Crohn's Disease
I found this update from 2014:
http://www.orphan-drugs.org/2014/04/29/mesoblast-provides-update-clinical-programs-prochymal-crohns-disease-acute-graft-versus-host-disease/
"Two interim analyses have been performed in this trial to date, including a pre-determined futility analysis which resulted in temporary cessation of recruitment. The trial remained blinded to permit an interim analysis of all 207 patients enrolled in the study to that stage, of which 148 patients had completed the 28 day primary endpoint assessment. The results showed that the effect size, or difference between the Prochymal® and placebo response rates, of one of the two active dose arms of Prochymal® was consistent with the original statistical assumptions of the protocol and was significantly outperforming placebo."
Seems to me the bar in our CD trail was high. Primary endpoint is remission at day 28. Patients in all arms had high CDAI exceeding 350. 80% had undergone prior surgery.
Takeda's Vedolizumab was approved and has been widely adopted although it failed to get anyone in remission after six weeks. Gemini 2 induction trial of 360 patients showed no difference in CDA-100 versus placebo.
Kotze et al (2018) review trials of Ustekinumab, which has been approved for CD. Primary end point was clinical response. In one trial there was a high placebo response. Authors say: "Previous anti-TNF failure is associated with nominally lower response rates in the UNITI trial program and has been associated with poorer response in open-label studies."
Ma et al's (2017) study in Ustekinumab using stricter guidelines for remission found it was only achieved in 31/111 patients. So UST will potentially be more effective in milder disease. You wouldn't use it, however, for those cases in clinical practice. You'd use Infliximab first line, then if that didn't work, Humira. So where was UST's place supposed to be anyway? Kotze et al say that positioning UST as second-line after anti-TNF failure is 'debatable'.
MSB's IV CD could be important considering the following:
Our cells are immunomodulatory and don't suppress the immune system too broadly. This is the way medicine is trying to move with more targeted therapy (what VDZ was supposed to be).
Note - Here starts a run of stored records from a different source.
-- ==== Sys2Proof/Machine/ExecBase.lean ====
section
/-! DEFINITION. What the meanings of the commands share: the answer, the conditions under which a part of the module runs, and
the accesses that have an address in place of a register. -/
namespace Sys2Proof.Machine

/-- What a meaning answers. -/
abbrev Answer := Host.Outcome State Fault Refusal

/-- The command acts on the module; the queue is left to the step. -/
def State.does (s : State) (f : Block → Block) : Answer := .next { s with blk := f s.blk }
/-- The command acts on the module while the part that it belongs to runs; an event of a part that does not run is none (log
entry 2). -/
def State.doesWhen (s : State) (ok : Block → Bool) (f : Block → Block) : Answer := s.does fun b => if ok b then f b else b

/-- A reset takes effect: the module is in HOLD or RUN (R119). -/
def Block.powered (s : Block) : Bool := s.pstate == 1 || s.pstate == 2

/-- The address of word `off` of window n (R9, R154). -/
def regAddr (n : Fin 16) (off : BitVec 14) : Nat := 0x40000000 + 0x400000 * n.val + 4 * off.toNat
/-- The address of its bit in the bit alias (R165). -/
def bitAddr (n : Fin 16) (off : BitVec 14) (bit : BitVec 5) : Nat :=
  0x40000000 + 0x400000 * n.val + 0x200000 + 128 * off.toNat + 4 * bit.toNat

/-- A write of Yarrow's indirect space: its index, then its data (R170, R520). -/
def Block.safIx (s : Block) (w : Who) (ix : Nat) (v : Word) : Block :=
  (s.commandWith w (.SAF .IX_ADDR) 0 [(SAF_IX_ADDR_INDEX, ix), (SAF_IX_ADDR_AUTO_INC, 0)]).command w (.SAF .IX_DATA) 0 v

/-- A DATA access of an ADDR/DATA pair: a read, or a write of a word (R172). -/
def Block.ixData (s : Block) (w : Who) (a : Nat) (v : Option Word) : Block :=
  match v with
  | none => s.busRead w a 4
  | some x => s.busWrite w a 4 x

/-- IX_TIMEOUT: the space has not completed a DATA access within 2 µs; the access has no effect (R172). -/
def Block.ixLate (s : Block) (w : Who) (a : Nat) (write : Bool) : Block :=
  if !s.upFor w a || !s.speaks w then s
  else if !s.may w a write then s.busErr w a write busDenied
  else match placeOf a with
    | .window n off =>
      (match s.target n off with
       | some (.primary, r, _) => if (pairOf r).isSome then s.busErr w a write busIxTimeout else s
       | _ => s)
    | _ => s

/-- A command of SEC_LC_CMD of which it is known whether the fuses blow (R613 to R615): the access of R157 and R174. -/
def Block.lifeWrite (s : Block) (w : Who) (req exp : Nat) (fuseOk : Bool) : Block :=
  let a := addrOf (.SEC .LC_CMD) 0
  if !s.upFor w a || !s.speaks w then s
  else if !s.may w a true then s.busErr w a true busDenied
  else (s.lifeCommand req exp fuseOk).busOk 0#32

/-- The first valid crossing of an input or of a comparator (R30, R301, R246): its new level. -/
def Block.validCrossing (s : Block) (d : DigIn) (level : Bool) : Block :=
  match d with
  | .fr n => s.frChange n.val level
  | .cmp i => if level then s.cmpRise i.val else s.cmpFall i.val
  | .si i => s.siCross i.val level
  | .pps => s.ppsCross level
  | .gio n => s.gioCross n.val level

/-- ROTATION_POINT of set r, where its valleys are counted and the carrier has not taken it yet (R290). -/
def Block.rotationPoint (s : Block) (r : Nat) : Block :=
  if s.flag PWM_ROT_EN r && s.flag PWM_ROT_RUN r && s.get PWM_ROT_ROT_N r != 0 &&
    decide (s.get PWM_ROT_ROT_N r ≤ tget 0 s.pwm.rotCnt r) then s.rotate r else s

/-- ADC_CAL_DONE: the calibration of the start waits for the reference (R222, R224, R237). -/
def Block.calDone (s : Block) (c : Nat) (offset gain : Word) : Block :=
  if s.convState c = 1 ∧ s.adc.vref = 1 then s else s.adcCalDone c (sw offset) gain

end Sys2Proof.Machine
end

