-- ==== Sys2Proof/Machine/Dispatch.lean ====
section
/-! DEFINITION. The meaning of each command. -/
namespace Sys2Proof.Machine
It's particularly important imo in the light of what Paul Moayeddi says IBD is now thought to be.
The worst cases respond the best to our cells. If I recall right, SI said RA patients who had failed multiple biologics had the best response.
Our product would have a clear position in the market; the newer drugs are not up to the job of the biologic refractory group.
Patients who are refractory often have severe disease. CD and GI-GvHD have similar features and GvHD is 'the mother of all inflammation'.
The silence from Media Analysts is imo strange considering the following:
MSCs being immunomodulatary, their application in atuoimmune diseases is most likely. Anyone can see the number of clinical trials in MSCs in autoimmune Diseases.
GI-GvHD and CD similarity is obvious to anyone reasonably intelligent. For years 'Prochymal' has been on website for both.
Our p3 CD completed last year. A candidate for CD is the first MSC product approved outside Japan. Our IV CD candidate, however, is still not mentioned, although diabetes and RA are.
CD is a fast growing blockbuster market. Anyone can see what Vedolizumab/ Entyvio has earned for Takeda
I find the silence from media analysts on CD strange as to be disingenuous. GvHD results tell me MSB's cells have potential application in any autoimmune disease. Treat the microbiome at the same time. For their big money candidates, however, MSB has chosen to concentrate on CBP and CHF, which I've worried about a fair bit as they seems such difficult conditions.
The research I've done on MSCs and CBP make me reasonably optimistic they work, also our p2 results. I'm hopeful for partnership in this because for the mass market, it looks to me like it's our candidate or nothing.